A pianist from the age of nine, Smith gigged in jazz and R&B groups around his home in western Pennsylvania. Then came the switch to organ. ‘I saw Wild Bill [Davis] in 1953 and took up the Hammond on the spot. I taught myself. I kept it in a shed so no one knew I couldn’t play it. I battled with that beast every single day.’ Two years later Smith played his first gig with the Hammond at Jimmy’s Jazz Club in The Village, New York. ‘It was a challenge. Nobody had thought about taking the Hammond into jazz and those jazz fans didn’t like it, no way. But I went nuts. I went crazy.’

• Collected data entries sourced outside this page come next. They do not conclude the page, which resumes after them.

-- ==== Sys2Proof/Machine/Bits.lean ====
section
/-!
DEFINITION. Bit fields, byte order and check values: packing a register word from its fields, little-endian
bytes (R10, "Numbers"), two's-complement readings, the CRCs that the spec gives (R28, R237, R254, R487), and
sparse data kept as one canonical list of keys and values.
-/
namespace Sys2Proof.Machine

/-- 1 for true, 0 for false, as a field of one bit. -/
def b2n (b : Bool) : Nat := if b then 1 else 0

/-- One field of a register: its lowest bit, its width and its value. -/
abbrev RegField := Nat × Nat × Nat

/-- The register word that holds the given fields, every other bit 0 (R11). -/
def packNat : List RegField → Nat
  | [] => 0
  | (lo, w, v) :: fs => (v % 2 ^ w) * 2 ^ lo + packNat fs

/-- `packNat` as a word. -/
def pack (fs : List RegField) : Word := BitVec.ofNat 32 (packNat fs)

/-- Bits `[lo + w - 1 : lo]` of a number. -/
def bits (n lo w : Nat) : Nat := n / 2 ^ lo % 2 ^ w

/-- Bit `i` of a number. -/
def bitAt (n i : Nat) : Bool := n / 2 ^ i % 2 == 1

/-- The number whose bits are the list's Booleans, the first least significant. -/
def ofBits : List Bool → Nat
  | [] => 0
  | b :: bs => b2n b + 2 * ofBits bs

/-- The two's-complement reading of a `w`-bit number. -/
def toInt (w n : Nat) : Int := if n % 2 ^ w < 2 ^ (w - 1) then (n % 2 ^ w : Nat) else ((n % 2 ^ w : Nat) : Int) - 2 ^ w

/-- The `w`-bit two's-complement form of an integer. -/
def ofInt (w : Nat) (i : Int) : Nat := (i % (2 ^ w : Int)).toNat

/-- An integer held to `lo ≤ · ≤ hi`. -/
def clampI (lo hi i : Int) : Int := if i < lo then lo else if hi < i then hi else i

/-- The signed byte range of a two's-complement `i8`. -/
def sat8 (i : Int) : Int := clampI (-128) 127 i

/-- The least significant `n` bytes of a number, low byte first. -/
def leBytes : Nat → Nat → List Byte
  | 0, _ => []
  | n + 1, v => BitVec.ofNat 8 v :: leBytes n (v / 256)

/-- The number whose little-endian bytes the list holds. -/
def ofLe : List Byte → Nat
  | [] => 0
  | b :: bs => b.toNat + 256 * ofLe bs

/-- The byte at an offset of a byte string; 0 beyond its end. -/
def u8 (bs : List Byte) (off : Nat) : Nat := (bs.getD off 0).toNat
/-- The little-endian 16-bit number at an offset. -/
def u16 (bs : List Byte) (off : Nat) : Nat := ofLe ((bs.drop off).take 2)
/-- The little-endian 32-bit number at an offset. -/
def u32 (bs : List Byte) (off : Nat) : Nat := ofLe ((bs.drop off).take 4)
/-- The little-endian 64-bit number at an offset. -/
def u64 (bs : List Byte) (off : Nat) : Nat := ofLe ((bs.drop off).take 8)
/-- The signed 16-bit number at an offset. -/
def i16 (bs : List Byte) (off : Nat) : Int := toInt 16 (u16 bs off)
/-- The signed 32-bit number at an offset. -/
def i32 (bs : List Byte) (off : Nat) : Int := toInt 32 (u32 bs off)
/-- `n` bytes at an offset. -/
def slice (bs : List Byte) (off n : Nat) : List Byte := (bs.drop off).take n

/-! ### Check values -/

/-- Bit `i` of a byte, most significant first for a forward CRC. -/
def byteBitsMsb (b : Byte) : List Bool := ((upto 8).map fun i => b.getLsbD i).reverse

/-- The bits of a byte, least significant first for a reflected CRC. -/
def byteBitsLsb (b : Byte) : List Bool := (upto 8).map fun i => b.getLsbD i

/-- One bit shifted into a forward CRC register of `w` bits. -/
def crcStepMsb {w : Nat} (poly r : BitVec w) (d : Bool) : BitVec w :=
  if xor r.msb d then (r <<< 1) ^^^ poly else r <<< 1

/-- One bit shifted into a reflected CRC register of `w` bits; `poly` is the reflected polynomial. -/
def crcStepLsb {w : Nat} (poly r : BitVec w) (d : Bool) : BitVec w :=
  if xor (r.getLsbD 0) d then (r >>> 1) ^^^ poly else r >>> 1

/-- The bits of a number of at most `w` bits, reversed. -/
def reflect (w : Nat) (n : BitVec w) : BitVec w :=
  BitVec.ofNat w (ofBits ((upto w).map fun i => n.getLsbD i).reverse)

/-- A forward CRC over bytes. -/
def crcMsb {w : Nat} (poly init : BitVec w) (bs : List Byte) : BitVec w :=
  bs.foldl (fun r b => (byteBitsMsb b).foldl (crcStepMsb poly) r) init

/-- A reflected CRC over bytes; `poly` is written in its forward form. -/
def crcLsb {w : Nat} (poly init : BitVec w) (bs : List Byte) : BitVec w :=
  bs.foldl (fun r b => (byteBitsLsb b).foldl (crcStepLsb (reflect w poly)) r) init

/-! ### Sparse data -/

/-- Data by address, in one canonical form: keys strictly rising, and no entry that an unlisted key reads as. -/
abbrev Sparse (β : Type) := List (Nat × β)

/-- What a key reads as: its entry, or `d` where it is unlisted. -/
def Sparse.get {β : Type} (d : β) : Sparse β → Nat → β
  | [], _ => d
  | (k, v) :: m, a => if k = a then v else Sparse.get d m a

/-- `m` with the entry for `a`, kept in rising order; the value an unlisted key reads as removes the entry. -/
def Sparse.put {β : Type} [DecidableEq β] (d : β) : Sparse β → Nat → β → Sparse β
  | [], a, v => if v = d then [] else [(a, v)]
  | (k, w) :: m, a, v =>
    if a < k then (if v = d then (k, w) :: m else (a, v) :: (k, w) :: m)
    else if a = k then (if v = d then m else (a, v) :: m)
    else (k, w) :: Sparse.put d m a v

/-- Every key of the list is above `k`. -/
def Sparse.above {β : Type} (k : Nat) : Sparse β → Bool
  | [] => true
  | (a, _) :: m => decide (k < a) && Sparse.above k m

/-- The canonical form: keys strictly rising and no entry equal to what an unlisted key reads as. -/
def Sparse.wf {β : Type} [DecidableEq β] (d : β) : Sparse β → Bool
  | [] => true
  | (a, v) :: m => decide (v ≠ d) && Sparse.above a m && Sparse.wf d m

/-- A byte memory: an unlisted address reads 0. -/
abbrev Mem := List (Nat × BitVec 8)

/-- The byte at an address of a memory.
(DESIGN CHOICE, unsafe: notes/assumptions/1.md.) -/
def Mem.read (m : Mem) (a : Nat) : Byte := Sparse.get 0 m a

/-- A memory with one byte written. -/
def Mem.write (m : Mem) (a : Nat) (b : Byte) : Mem := Sparse.put 0 m a b

/-- The canonical form of a memory. -/
def Mem.wf (m : Mem) : Bool := Sparse.wf 0 m

/-- `n` bytes from an address on. -/
def Mem.readN (m : Mem) (a n : Nat) : List Byte := (upto n).map fun i => m.read (a + i)

/-- A memory with the listed bytes written from an address on. -/
def Mem.writeN (m : Mem) (a : Nat) : List Byte → Mem
  | [] => m
  | b :: bs => Mem.writeN (m.write a b) (a + 1) bs

end Sys2Proof.Machine
end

As for Back At The Chicken Shack: ‘I just went in there and played my guts out. There was a lot of respect going down between those guys in the studio. Stanley [Turrentine] and Kenny [Burrell] were downright funky. Donald [Bailey] kept the rhythm ticking over.’ Recorded on 2-track analogue tape, Smith composed two of the four tracks – Messy Bessie, a funky blues inspired by Charlie Parker’s Confirmation, and the title track, an effortlessly cool and sassy down-home number. The Romberg/Hammerstein standard When I Grow Too Old To Dream spotlights Turrentine’s almost vocal sax style. Turrentine’s own Minor Chant, written for his Look Out! album, is 32 bars and seven-and-a-half minutes of minor key sauntering with Stanley wailing centre stage.

The following year Smith recorded another two records for Blue Note. Then in 1962 he signed to Verve, successfully experimenting with a full big band sound and earning his nickname, The Cat.